A CSP também pode votar projeto com incentivos a uma maior presença das mulheres nas forças policiais e de segurança.

PL 1.722/2022 proíbe a limitação de vagas para mulheres em concursos da área de segurança pública. Também obriga a reserva para mulheres de pelo menos 20% dos postos disponíveis nos concursos públicos das carreiras do Sistema Único de Segurança Pública (Susp), como PF, PRF, polícias civis, polícias militares, corpos de bombeiros militares, guardas municipais, agentes de trânsito, policiais penais e legislativos.

Outra novidade é a criação da Política Nacional de Valorização das Mulheres na Área de Segurança Pública, que será regulamentada pelo Poder Executivo. Entre seus princípios, estarão a igualdade de oportunidades entre mulheres e homens nas carreiras da segurança pública e a ideia de que nenhuma atividade de segurança pública deva ser desempenhada exclusiva ou preferencialmente por homens. 

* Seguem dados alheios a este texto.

-- ==== Sys2Proof/Tests/Slice0.lean ====
section
/-! SUPPORT. The model's own tests. Expected values are the spec's: each command's own example in its rule, `95_test_vectors.md` where a
comment says so, or a hand calculation where it says so; the words are written from each rule's "Encoding". Then the witnesses:
for every statement with hypotheses, a concrete state and operands that meet them. -/

namespace Sys2Proof.Tests

open Sys2Proof Sys2Proof.Machine Sys2Proof.Claims

/-- The reset state with some registers and `CF` set: "the start state is the reset state plus the register values listed". -/
def unitWith (regs : List (Reg × Word)) (cf : Bool) : State :=
  (regs.foldl (fun s p => s.writeX p.1 p.2) State.reset).writeCF cf

/-- What one step of a presented word leaves in a register and in `CF`, with its response's status and `dout`. -/
def outcome (s : State) (cw : CommandWord) (r : Reg) : Option (Word × Bool × BitVec 2 × Word) :=
  match step (s.present ⟨cw, 0xA5A5A5A5A5A5A5A5#64⟩) with
  | .next t => (t.responses.getLast?).map fun a => (t.readX r, t.cf, a.status, a.dout)
  | .fault _ => none
  | .refused _ => none

/-- The next state of an outcome, whose equality is decidable. -/
def nextOf : Outcome → Option State
  | .next t => some t
  | .fault _ => none
  | .refused _ => none

theorem eq_next_of_nextOf {o : Outcome} {t : State} (h : nextOf o = some t) : o = .next t := by
  cases o <;> simp_all [nextOf]

/-! ### Well-formedness: what the check refuses, and what it admits -/

/-- A bit of `zero8` set (R52). -/
theorem test_legal_zero8 : legalWord 0x44123001#32 = false := by decide
/-- A bit of an unused register field set (R52). -/
theorem test_legal_unused : legalWord 0x10120100#32 = false := by decide
/-- A bit of `zero4` set in format I (R52). -/
theorem test_legal_zero4 : legalWord 0x62310001#32 = false := by decide
theorem test_legal_all_zeros : legalWord 0x00000000#32 = false := by decide
theorem test_legal_good : legalWord 0x44123000#32 = true ∧ legalWord 0x70123400#32 = true := by decide
/-- `0x43` is the hole among the arithmetic opcodes (R57). -/
theorem test_opcode_hole : opcodeAssigned 0x43120000#32 = false ∧ opcodeAssigned 0x44120001#32 = true := by decide
/-- `SPLIT` with `xa` equal to `xs` (R60 (c)). -/
theorem test_split_refused : splitWf 1 2 3 1 = false ∧ splitWf 1 2 3 2 = false ∧ splitWf 1 2 3 3 = false := by decide
theorem test_split_good : splitWf 1 2 3 4 = true := by decide

/-! ### Decoding: words written bit by bit as opcode, rd, ra, rb, rc, zero8 (R51) -/

theorem test_decode_clz32 : decode 0b00010000000100100000000000000000#32 = .ok (.clz32 1 2) := by decide
theorem test_decode_popcnt64 : decode 0b00010101111100000000000000000000#32 = .ok (.popcnt64 15 0) := by decide
theorem test_decode_sar32 : decode 0b00100010000100100011000000000000#32 = .ok (.sar32 1 2 3) := by decide
theorem test_decode_ror64 : decode 0b00101100111011011100000000000000#32 = .ok (.ror64 14 13 12) := by decide
theorem test_decode_adc : decode 0b00110000000100010010000000000000#32 = .ok (.adc 1 1 2) := by decide
theorem test_decode_clc : decode 0b00111000000000000000000000000000#32 = .ok (.clc) := by decide
theorem test_decode_getc : decode 0b00111010010100000000000000000000#32 = .ok (.getc 5) := by decide
theorem test_decode_putc : decode 0b00111011000001010000000000000000#32 = .ok (.putc 5) := by decide
theorem test_decode_rsub : decode 0b01000110000100100011000000000000#32 = .ok (.rsub 1 2 3) := by decide
theorem test_decode_scmp : decode 0b01010111000100100011000000000000#32 = .ok (.scmp 1 2 3) := by decide
theorem test_decode_lis : decode 0b01100011001100001111110000000001#32 = .ok (.lis 3 0xFC01#16) := by decide
theorem test_decode_rdv : decode 0b01100101000001000000000000000000#32 = .ok (.rdv 4) := by decide
theorem test_decode_shi : decode 0b01101011000100100000000000000000#32 = .ok (.shi 1 2) := by decide
theorem test_decode_buildc : decode 0b01110001000100100011010000000000#32 = .ok (.buildc 1 2 3 4) := by decide
theorem test_decode_fexp : decode 0b01110100100010010000000000000000#32 = .ok (.fexp 8 9) := by decide
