/-- Everything SETF can do when it answers a next state: dropped by a closed gate, or one write, with the cached value stored
where the register is write-only. -/
theorem execSetf_next (s t : State) (f : FieldId) (z : Word) (h : execSetf f z s = .next t) :
    ∃ d, fieldOf s.cfg f = some d ∧ writable s.cfg d.reg = true ∧
      ((gateOpen d (readSh s d.reg) = false ∧ t = doneSilent s 0) ∨
        (gateOpen d (readSh s d.reg) = true ∧
          ((accOf s.cfg d.reg = some .rw ∧ t = doneWrite s d.reg (setfWord s d (sext32 z))) ∨
            (accOf s.cfg d.reg = some .wo ∧
              t = doneWriteCached s d.reg (setfWord s d (sext32 z)) f (cachedValue s.cfg d (sext32 z)))))) := by
  rcases hd : fieldOf s.cfg f with _ | d
  · simp [execSetf, hd] at h
  refine ⟨d, rfl, ?_⟩
  rcases ha : accOf s.cfg d.reg with _ | (_ | _ | _)
  · simp [execSetf, hd, ha] at h
  · simp [execSetf, hd, ha] at h
  · refine ⟨(writable_iff _ _).mpr (.inl ha), ?_⟩
    rw [execSetf_wo _ _ _ _ hd ha] at h
    cases hg : gateOpen d (readSh s d.reg)
    · rw [setField_closed _ _ _ _ _ hg] at h
      cases h
      simp
    · rw [setField_open_wo _ _ _ _ hg] at h
      cases h
      simp
  · refine ⟨(writable_iff _ _).mpr (.inr ha), ?_⟩
    rw [execSetf_rw _ _ _ _ hd ha] at h
    cases hg : gateOpen d (readSh s d.reg)
    · rw [setField_closed _ _ _ _ _ hg] at h
      cases h
      simp
    · rw [setField_open_rw _ _ _ _ hg] at h
      cases h
      simp

/-- No instruction faults (R140). -/
theorem exec_ne_fault (i : Instr) (s : State) (r : Fault) : exec i s ≠ .fault r := by cases r

end Sys2Proof.Machine
end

Se aprovado, o projeto da senadora Daniella Ribeiro (PP-PB) será enviado para votação no Plenário do Senado.

“Com este projeto de lei, eliminamos as barreiras que impedem a entrada das mulheres nas polícias militares e nos corpos de bombeiros militares, estipulando reserva mínima de 20% das vagas nos concursos de admissão, no efetivo, nos postos e nas graduações dessas corporações para as mulheres. Ao mesmo tempo, por precaução, vedamos a limitação de vagas para mulheres nos concursos públicos para ingresso na Polícia Federal, na Polícia Rodoviária Federal, nas polícias civis e nas polícias penais”, afirma a senadora.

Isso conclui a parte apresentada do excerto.